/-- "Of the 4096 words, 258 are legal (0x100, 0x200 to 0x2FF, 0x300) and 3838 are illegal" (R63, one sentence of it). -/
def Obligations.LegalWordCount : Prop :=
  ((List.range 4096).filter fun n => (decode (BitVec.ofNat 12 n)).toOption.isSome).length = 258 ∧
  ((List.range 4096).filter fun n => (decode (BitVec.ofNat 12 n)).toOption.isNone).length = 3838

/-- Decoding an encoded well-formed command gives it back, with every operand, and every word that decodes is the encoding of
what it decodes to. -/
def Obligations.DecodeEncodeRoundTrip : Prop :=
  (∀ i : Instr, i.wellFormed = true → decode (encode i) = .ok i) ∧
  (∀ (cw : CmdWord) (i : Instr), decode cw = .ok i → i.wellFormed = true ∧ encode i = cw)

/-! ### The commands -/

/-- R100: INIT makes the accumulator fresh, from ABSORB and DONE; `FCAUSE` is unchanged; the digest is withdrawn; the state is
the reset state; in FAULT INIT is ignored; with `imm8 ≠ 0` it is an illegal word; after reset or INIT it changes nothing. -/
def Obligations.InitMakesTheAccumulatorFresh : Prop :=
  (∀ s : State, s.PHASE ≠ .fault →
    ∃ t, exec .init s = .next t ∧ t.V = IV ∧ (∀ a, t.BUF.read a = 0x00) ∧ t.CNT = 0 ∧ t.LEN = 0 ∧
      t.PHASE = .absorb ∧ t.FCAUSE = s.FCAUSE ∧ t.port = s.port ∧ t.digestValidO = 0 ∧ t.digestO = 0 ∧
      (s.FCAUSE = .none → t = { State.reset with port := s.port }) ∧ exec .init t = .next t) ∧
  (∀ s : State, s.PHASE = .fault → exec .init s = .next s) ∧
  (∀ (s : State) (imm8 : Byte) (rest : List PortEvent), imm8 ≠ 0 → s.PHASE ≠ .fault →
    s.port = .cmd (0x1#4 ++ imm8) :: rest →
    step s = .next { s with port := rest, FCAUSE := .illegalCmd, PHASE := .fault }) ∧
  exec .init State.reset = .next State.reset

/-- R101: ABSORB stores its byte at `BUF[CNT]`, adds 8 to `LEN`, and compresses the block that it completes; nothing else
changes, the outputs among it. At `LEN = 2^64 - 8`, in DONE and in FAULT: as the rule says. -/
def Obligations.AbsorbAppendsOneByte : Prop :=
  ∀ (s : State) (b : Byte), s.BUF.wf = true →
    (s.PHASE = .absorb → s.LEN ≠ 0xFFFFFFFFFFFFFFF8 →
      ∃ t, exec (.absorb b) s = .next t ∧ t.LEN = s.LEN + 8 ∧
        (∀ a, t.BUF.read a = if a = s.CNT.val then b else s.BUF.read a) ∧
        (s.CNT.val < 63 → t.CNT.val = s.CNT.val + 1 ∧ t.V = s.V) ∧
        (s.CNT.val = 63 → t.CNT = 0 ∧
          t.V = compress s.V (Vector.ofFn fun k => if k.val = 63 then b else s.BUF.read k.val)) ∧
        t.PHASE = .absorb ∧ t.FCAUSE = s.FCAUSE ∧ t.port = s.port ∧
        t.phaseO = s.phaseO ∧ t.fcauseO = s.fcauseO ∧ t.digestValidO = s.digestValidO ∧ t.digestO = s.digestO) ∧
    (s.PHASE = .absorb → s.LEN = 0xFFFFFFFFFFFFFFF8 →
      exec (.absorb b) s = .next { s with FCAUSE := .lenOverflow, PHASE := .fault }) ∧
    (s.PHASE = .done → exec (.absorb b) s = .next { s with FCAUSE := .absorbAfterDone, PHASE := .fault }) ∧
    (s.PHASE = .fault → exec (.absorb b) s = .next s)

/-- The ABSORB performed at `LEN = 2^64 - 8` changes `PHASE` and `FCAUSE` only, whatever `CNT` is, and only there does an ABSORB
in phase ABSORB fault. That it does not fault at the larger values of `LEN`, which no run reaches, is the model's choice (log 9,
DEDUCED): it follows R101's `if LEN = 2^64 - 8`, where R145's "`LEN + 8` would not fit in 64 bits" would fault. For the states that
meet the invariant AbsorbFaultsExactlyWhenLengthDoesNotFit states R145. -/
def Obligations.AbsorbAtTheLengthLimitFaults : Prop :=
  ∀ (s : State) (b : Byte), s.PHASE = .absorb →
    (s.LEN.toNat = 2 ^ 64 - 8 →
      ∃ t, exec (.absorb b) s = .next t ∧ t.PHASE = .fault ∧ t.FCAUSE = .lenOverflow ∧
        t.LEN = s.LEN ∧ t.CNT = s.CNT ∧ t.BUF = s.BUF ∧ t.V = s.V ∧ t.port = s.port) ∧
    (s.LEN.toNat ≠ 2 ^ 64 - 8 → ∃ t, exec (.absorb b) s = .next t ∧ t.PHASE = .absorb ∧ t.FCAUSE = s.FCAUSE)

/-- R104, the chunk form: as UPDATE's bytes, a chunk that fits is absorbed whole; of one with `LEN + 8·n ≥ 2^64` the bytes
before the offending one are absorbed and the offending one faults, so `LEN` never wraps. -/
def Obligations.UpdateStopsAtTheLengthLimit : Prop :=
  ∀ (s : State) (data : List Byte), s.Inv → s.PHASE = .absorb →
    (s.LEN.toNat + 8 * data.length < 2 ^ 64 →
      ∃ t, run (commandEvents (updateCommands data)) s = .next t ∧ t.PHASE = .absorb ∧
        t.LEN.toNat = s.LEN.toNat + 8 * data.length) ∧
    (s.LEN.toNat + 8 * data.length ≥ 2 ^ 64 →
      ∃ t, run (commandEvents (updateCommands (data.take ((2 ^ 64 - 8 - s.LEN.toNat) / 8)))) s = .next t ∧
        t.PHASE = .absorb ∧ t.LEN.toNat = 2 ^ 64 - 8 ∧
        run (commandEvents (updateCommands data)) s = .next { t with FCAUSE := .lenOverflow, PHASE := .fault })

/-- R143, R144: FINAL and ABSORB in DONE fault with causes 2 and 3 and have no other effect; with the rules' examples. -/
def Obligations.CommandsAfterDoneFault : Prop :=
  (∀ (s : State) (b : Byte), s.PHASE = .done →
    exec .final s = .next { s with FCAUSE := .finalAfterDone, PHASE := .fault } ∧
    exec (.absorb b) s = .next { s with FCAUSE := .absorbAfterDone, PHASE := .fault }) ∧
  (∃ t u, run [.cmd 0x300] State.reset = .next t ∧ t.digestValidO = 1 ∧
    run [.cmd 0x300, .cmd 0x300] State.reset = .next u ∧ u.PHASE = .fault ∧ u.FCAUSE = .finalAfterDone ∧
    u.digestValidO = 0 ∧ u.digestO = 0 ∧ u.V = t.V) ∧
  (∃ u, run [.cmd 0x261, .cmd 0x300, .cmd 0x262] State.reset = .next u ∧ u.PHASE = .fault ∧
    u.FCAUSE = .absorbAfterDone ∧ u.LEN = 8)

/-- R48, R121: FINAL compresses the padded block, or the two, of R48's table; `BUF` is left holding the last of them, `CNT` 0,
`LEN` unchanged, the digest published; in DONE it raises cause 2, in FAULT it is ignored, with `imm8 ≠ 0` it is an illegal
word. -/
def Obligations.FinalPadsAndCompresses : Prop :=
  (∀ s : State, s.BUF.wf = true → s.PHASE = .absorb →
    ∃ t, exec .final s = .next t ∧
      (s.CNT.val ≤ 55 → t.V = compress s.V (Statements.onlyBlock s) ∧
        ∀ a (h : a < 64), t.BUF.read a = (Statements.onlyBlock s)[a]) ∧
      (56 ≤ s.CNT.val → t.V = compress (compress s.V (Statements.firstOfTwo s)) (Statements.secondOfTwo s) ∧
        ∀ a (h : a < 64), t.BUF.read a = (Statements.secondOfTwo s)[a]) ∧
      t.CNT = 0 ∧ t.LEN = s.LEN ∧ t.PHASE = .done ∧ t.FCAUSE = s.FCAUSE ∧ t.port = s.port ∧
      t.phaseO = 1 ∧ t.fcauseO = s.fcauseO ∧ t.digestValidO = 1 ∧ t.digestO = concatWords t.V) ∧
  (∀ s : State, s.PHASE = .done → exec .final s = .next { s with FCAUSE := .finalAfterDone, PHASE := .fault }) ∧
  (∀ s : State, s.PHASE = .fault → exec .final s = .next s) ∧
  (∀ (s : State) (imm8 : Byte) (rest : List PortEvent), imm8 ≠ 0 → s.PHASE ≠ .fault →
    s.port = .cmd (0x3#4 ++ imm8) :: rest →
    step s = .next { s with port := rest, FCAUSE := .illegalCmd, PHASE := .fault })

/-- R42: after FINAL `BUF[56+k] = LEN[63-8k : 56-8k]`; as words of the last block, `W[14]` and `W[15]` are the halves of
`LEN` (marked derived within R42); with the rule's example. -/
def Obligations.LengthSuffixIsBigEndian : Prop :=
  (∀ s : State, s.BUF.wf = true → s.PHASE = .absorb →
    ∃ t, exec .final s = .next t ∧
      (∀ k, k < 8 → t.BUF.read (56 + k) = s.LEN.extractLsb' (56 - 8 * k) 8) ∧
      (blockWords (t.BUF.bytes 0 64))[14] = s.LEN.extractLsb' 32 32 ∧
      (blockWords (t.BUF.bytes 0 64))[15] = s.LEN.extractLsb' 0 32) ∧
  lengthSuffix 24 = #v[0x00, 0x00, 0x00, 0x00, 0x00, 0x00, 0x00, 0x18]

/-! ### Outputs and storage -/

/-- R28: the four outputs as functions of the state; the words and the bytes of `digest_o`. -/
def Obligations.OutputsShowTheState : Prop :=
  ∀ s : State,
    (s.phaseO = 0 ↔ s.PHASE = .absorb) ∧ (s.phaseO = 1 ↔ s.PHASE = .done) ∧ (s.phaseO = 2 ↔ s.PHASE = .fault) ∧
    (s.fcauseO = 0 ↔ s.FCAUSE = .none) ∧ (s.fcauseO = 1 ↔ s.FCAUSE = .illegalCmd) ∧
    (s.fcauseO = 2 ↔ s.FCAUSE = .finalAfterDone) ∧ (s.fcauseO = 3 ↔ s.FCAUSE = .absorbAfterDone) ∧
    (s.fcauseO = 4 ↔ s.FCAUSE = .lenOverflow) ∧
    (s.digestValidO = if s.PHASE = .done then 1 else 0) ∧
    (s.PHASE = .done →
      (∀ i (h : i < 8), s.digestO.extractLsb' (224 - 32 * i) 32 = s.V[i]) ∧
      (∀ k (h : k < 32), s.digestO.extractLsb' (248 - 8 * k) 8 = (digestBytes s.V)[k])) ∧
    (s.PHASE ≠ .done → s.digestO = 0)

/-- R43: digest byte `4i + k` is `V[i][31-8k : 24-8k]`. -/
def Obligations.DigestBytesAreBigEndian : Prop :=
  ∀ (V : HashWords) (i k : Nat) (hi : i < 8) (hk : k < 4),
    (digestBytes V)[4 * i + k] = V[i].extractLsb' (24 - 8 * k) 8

========================

Every line from the line containing "t.LEN = 0 ∧" through the line containing "def Obligations.AbsorbAtTheLengthLimitFaults : Prop" in the records above must be retyped exactly. Leave out the rest.

    ∃ t, exec .init s = .next t ∧ t.V = IV ∧ (∀ a, t.BUF.read a = 0x00) ∧ t.CNT = 0 ∧ t.LEN = 0 ∧
      t.PHASE = .absorb ∧ t.FCAUSE = s.FCAUSE ∧ t.port = s.port ∧ t.digestValidO = 0 ∧ t.digestO = 0 ∧
      (s.FCAUSE = .none → t = { State.reset with port := s.port }) ∧ exec .init t = .next t) ∧
  (∀ s : State, s.PHASE = .fault → exec .init s = .next s) ∧
  (∀ (s : State) (imm8 : Byte) (rest : List PortEvent), imm8 ≠ 0 → s.PHASE ≠ .fault →
    s.port = .cmd (0x1#4 ++ imm8) :: rest →
    step s = .next { s with port := rest, FCAUSE := .illegalCmd, PHASE := .fault }) ∧
  exec .init State.reset = .next State.reset

/-- R101: ABSORB stores its byte at `BUF[CNT]`, adds 8 to `LEN`, and compresses the block that it completes; nothing else
changes, the outputs among it. At `LEN = 2^64 - 8`, in DONE and in FAULT: as the rule says. -/
def Obligations.AbsorbAppendsOneByte : Prop :=
  ∀ (s : State) (b : Byte), s.BUF.wf = true →
    (s.PHASE = .absorb → s.LEN ≠ 0xFFFFFFFFFFFFFFF8 →
      ∃ t, exec (.absorb b) s = .next t ∧ t.LEN = s.LEN + 8 ∧
        (∀ a, t.BUF.read a = if a = s.CNT.val then b else s.BUF.read a) ∧
        (s.CNT.val < 63 → t.CNT.val = s.CNT.val + 1 ∧ t.V = s.V) ∧
        (s.CNT.val = 63 → t.CNT = 0 ∧
          t.V = compress s.V (Vector.ofFn fun k => if k.val = 63 then b else s.BUF.read k.val)) ∧
        t.PHASE = .absorb ∧ t.FCAUSE = s.FCAUSE ∧ t.port = s.port ∧
        t.phaseO = s.phaseO ∧ t.fcauseO = s.fcauseO ∧ t.digestValidO = s.digestValidO ∧ t.digestO = s.digestO) ∧
    (s.PHASE = .absorb → s.LEN = 0xFFFFFFFFFFFFFFF8 →
      exec (.absorb b) s = .next { s with FCAUSE := .lenOverflow, PHASE := .fault }) ∧
    (s.PHASE = .done → exec (.absorb b) s = .next { s with FCAUSE := .absorbAfterDone, PHASE := .fault }) ∧
    (s.PHASE = .fault → exec (.absorb b) s = .next s)

/-- The ABSORB performed at `LEN = 2^64 - 8` changes `PHASE` and `FCAUSE` only, whatever `CNT` is, and only there does an ABSORB
in phase ABSORB fault. That it does not fault at the larger values of `LEN`, which no run reaches, is the model's choice (log 9,
DEDUCED): it follows R101's `if LEN = 2^64 - 8`, where R145's "`LEN + 8` would not fit in 64 bits" would fault. For the states that
meet the invariant AbsorbFaultsExactlyWhenLengthDoesNotFit states R145. -/
def Obligations.AbsorbAtTheLengthLimitFaults : Prop :=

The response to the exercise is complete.